▶ [Task requirements]
Using the data beneath this instruction, retype only the lines from the one that contains "-- ==== Sys2Proof/Certificates/Slice0/Obligations.lean" down to the one that contains "(c : Instr)", both included, exactly as they appear.
◆ ◆ ◆ ◆ ◆ ◆ ◆
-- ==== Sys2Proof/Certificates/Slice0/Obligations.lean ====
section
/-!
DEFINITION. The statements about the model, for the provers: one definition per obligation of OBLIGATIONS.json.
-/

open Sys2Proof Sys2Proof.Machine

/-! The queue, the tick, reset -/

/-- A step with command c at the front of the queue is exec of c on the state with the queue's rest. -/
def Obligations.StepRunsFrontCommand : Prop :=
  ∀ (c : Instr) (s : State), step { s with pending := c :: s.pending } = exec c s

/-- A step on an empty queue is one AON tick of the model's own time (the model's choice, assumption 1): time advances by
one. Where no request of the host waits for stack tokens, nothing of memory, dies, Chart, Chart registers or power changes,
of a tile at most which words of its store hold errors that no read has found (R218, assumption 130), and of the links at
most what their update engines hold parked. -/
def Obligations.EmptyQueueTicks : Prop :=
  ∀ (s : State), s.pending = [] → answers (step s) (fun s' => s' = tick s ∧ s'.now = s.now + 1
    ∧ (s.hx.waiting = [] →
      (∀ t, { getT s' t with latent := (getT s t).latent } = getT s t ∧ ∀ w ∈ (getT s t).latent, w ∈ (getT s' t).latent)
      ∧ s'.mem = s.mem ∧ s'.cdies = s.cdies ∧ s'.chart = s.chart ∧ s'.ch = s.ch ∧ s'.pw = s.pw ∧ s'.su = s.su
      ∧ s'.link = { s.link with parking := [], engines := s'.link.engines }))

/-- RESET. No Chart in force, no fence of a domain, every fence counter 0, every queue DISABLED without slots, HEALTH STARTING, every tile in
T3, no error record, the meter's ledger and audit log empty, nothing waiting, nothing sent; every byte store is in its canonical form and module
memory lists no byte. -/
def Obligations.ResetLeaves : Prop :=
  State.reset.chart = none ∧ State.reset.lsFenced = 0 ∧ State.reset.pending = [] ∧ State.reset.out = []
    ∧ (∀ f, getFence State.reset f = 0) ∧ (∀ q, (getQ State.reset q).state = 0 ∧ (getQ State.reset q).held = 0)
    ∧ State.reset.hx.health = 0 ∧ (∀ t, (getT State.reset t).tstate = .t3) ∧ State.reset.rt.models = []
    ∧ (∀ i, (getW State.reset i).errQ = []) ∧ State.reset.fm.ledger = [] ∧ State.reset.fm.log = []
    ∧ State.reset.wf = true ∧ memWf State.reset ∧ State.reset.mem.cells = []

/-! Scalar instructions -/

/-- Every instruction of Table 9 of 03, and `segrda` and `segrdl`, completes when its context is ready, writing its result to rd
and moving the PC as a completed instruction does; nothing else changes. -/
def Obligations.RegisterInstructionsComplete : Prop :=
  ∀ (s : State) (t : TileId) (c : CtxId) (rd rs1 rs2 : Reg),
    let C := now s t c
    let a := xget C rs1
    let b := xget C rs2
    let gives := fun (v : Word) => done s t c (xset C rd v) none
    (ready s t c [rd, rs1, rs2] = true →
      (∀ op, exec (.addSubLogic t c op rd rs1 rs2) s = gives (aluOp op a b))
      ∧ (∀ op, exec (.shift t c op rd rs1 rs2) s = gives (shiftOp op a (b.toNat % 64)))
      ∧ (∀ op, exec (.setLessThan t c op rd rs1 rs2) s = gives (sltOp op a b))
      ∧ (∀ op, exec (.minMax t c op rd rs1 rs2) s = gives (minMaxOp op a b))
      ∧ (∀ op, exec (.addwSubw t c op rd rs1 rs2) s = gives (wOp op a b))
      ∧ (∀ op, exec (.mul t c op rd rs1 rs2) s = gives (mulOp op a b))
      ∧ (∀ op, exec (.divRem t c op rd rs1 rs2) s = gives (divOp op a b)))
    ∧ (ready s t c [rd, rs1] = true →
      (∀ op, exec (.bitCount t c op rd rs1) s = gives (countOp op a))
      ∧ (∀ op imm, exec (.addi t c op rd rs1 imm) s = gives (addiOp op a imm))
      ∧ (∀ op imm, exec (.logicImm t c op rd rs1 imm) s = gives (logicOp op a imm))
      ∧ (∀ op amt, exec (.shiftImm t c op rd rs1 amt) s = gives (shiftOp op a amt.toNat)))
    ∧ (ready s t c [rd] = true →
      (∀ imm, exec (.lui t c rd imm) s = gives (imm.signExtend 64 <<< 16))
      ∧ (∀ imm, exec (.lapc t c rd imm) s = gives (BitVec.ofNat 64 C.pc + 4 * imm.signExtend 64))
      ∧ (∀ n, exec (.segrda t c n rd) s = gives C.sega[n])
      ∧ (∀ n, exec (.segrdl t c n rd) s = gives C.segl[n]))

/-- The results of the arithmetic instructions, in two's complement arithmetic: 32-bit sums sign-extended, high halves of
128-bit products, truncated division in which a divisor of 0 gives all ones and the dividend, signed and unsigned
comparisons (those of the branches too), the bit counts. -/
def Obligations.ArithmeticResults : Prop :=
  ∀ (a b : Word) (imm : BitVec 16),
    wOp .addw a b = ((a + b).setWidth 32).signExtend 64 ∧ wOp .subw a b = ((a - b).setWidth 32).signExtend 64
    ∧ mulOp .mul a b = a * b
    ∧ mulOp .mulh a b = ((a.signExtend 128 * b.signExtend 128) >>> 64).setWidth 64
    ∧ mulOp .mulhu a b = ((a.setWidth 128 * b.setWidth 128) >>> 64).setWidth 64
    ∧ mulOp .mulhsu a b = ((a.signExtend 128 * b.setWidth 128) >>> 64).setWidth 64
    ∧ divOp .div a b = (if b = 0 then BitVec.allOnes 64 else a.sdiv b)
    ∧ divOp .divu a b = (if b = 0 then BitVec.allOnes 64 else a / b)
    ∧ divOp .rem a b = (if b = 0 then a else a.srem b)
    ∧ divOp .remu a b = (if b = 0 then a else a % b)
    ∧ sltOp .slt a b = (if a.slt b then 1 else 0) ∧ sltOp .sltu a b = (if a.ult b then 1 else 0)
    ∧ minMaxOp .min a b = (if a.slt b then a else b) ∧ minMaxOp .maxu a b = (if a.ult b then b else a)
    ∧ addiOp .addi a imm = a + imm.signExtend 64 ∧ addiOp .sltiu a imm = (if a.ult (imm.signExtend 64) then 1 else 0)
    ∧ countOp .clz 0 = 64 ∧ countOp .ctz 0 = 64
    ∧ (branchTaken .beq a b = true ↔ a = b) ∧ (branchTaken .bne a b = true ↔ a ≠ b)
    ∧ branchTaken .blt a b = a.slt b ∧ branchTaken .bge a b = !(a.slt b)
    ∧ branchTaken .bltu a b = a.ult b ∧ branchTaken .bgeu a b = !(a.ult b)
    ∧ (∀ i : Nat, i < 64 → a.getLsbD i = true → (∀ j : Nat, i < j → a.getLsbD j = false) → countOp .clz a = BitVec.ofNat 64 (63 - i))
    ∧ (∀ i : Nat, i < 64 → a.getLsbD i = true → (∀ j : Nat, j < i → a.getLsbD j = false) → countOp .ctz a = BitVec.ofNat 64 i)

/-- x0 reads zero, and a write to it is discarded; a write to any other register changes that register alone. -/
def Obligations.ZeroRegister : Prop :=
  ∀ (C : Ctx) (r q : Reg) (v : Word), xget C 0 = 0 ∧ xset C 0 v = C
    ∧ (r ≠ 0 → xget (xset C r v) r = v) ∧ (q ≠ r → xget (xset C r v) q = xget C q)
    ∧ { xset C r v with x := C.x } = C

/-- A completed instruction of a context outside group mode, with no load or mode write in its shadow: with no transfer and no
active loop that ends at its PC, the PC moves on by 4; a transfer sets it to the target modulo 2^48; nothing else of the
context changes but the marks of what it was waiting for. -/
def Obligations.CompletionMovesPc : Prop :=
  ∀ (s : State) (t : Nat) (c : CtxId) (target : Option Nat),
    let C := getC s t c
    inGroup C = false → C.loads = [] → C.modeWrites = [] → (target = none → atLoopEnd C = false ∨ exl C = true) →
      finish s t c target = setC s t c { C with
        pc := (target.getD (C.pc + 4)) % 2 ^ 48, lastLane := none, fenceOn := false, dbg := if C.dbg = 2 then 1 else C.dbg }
◆ ◆ ◆ ◆ ◆ ◆ ◆
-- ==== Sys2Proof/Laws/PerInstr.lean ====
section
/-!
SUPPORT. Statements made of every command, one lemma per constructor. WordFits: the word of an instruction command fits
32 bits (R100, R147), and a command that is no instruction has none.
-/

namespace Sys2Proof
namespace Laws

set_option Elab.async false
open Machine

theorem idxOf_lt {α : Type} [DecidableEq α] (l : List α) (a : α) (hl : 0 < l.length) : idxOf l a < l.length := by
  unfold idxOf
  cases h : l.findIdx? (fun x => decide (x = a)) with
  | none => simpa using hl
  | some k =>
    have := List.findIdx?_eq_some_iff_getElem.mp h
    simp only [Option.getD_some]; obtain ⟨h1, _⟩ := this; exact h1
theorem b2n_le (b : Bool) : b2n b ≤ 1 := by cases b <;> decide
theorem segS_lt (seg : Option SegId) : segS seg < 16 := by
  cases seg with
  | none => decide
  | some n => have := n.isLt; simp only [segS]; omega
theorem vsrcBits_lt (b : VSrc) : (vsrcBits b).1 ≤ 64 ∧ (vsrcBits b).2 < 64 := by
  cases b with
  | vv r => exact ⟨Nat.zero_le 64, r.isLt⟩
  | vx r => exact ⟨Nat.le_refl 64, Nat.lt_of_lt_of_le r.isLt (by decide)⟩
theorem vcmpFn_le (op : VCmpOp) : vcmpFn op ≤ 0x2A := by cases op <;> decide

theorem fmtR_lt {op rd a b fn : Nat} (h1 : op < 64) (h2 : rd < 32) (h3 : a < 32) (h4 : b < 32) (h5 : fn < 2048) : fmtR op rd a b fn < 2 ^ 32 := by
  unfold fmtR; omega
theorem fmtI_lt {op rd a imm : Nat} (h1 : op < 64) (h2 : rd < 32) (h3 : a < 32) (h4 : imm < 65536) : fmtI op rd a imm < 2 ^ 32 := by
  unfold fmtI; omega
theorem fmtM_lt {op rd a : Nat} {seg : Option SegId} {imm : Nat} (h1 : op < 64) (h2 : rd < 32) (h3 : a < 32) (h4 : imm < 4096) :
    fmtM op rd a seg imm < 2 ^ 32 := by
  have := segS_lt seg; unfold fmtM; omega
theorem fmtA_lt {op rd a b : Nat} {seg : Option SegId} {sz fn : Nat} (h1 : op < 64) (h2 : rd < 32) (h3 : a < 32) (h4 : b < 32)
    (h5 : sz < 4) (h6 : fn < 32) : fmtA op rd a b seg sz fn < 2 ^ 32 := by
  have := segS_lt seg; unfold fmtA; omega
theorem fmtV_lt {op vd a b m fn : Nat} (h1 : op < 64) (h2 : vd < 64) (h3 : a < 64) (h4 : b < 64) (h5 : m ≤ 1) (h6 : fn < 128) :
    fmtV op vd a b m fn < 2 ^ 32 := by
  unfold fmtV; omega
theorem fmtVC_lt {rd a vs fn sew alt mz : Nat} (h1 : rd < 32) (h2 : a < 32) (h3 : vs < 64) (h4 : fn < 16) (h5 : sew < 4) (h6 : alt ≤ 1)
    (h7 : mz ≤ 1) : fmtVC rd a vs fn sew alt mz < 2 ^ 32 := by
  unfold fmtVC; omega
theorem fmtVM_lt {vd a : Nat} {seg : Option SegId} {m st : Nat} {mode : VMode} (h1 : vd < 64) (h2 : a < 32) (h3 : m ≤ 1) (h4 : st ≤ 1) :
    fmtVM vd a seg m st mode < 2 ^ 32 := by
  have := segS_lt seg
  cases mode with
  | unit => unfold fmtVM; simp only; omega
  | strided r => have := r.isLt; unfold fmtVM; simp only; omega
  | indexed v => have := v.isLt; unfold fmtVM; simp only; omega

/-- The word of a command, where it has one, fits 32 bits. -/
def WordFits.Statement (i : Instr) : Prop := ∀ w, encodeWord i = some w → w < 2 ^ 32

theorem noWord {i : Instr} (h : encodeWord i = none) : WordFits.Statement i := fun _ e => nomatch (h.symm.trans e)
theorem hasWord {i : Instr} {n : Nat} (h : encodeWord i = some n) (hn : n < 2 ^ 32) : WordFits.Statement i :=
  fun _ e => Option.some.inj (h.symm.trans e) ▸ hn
◆ ◆ ◆ ◆ ◆ ◆ ◆
▶ [Solved problem]
-- ==== Sys2Proof/Certificates/Slice0/Obligations.lean ====
section
/-!
DEFINITION. The statements about the model, for the provers: one definition per obligation of OBLIGATIONS.json.
-/

open Sys2Proof Sys2Proof.Machine

/-! The queue, the tick, reset -/

/-- A step with command c at the front of the queue is exec of c on the state with the queue's rest. -/
def Obligations.StepRunsFrontCommand : Prop :=
  ∀ (c : Instr) (s : State), step { s with pending := c :: s.pending } = exec c s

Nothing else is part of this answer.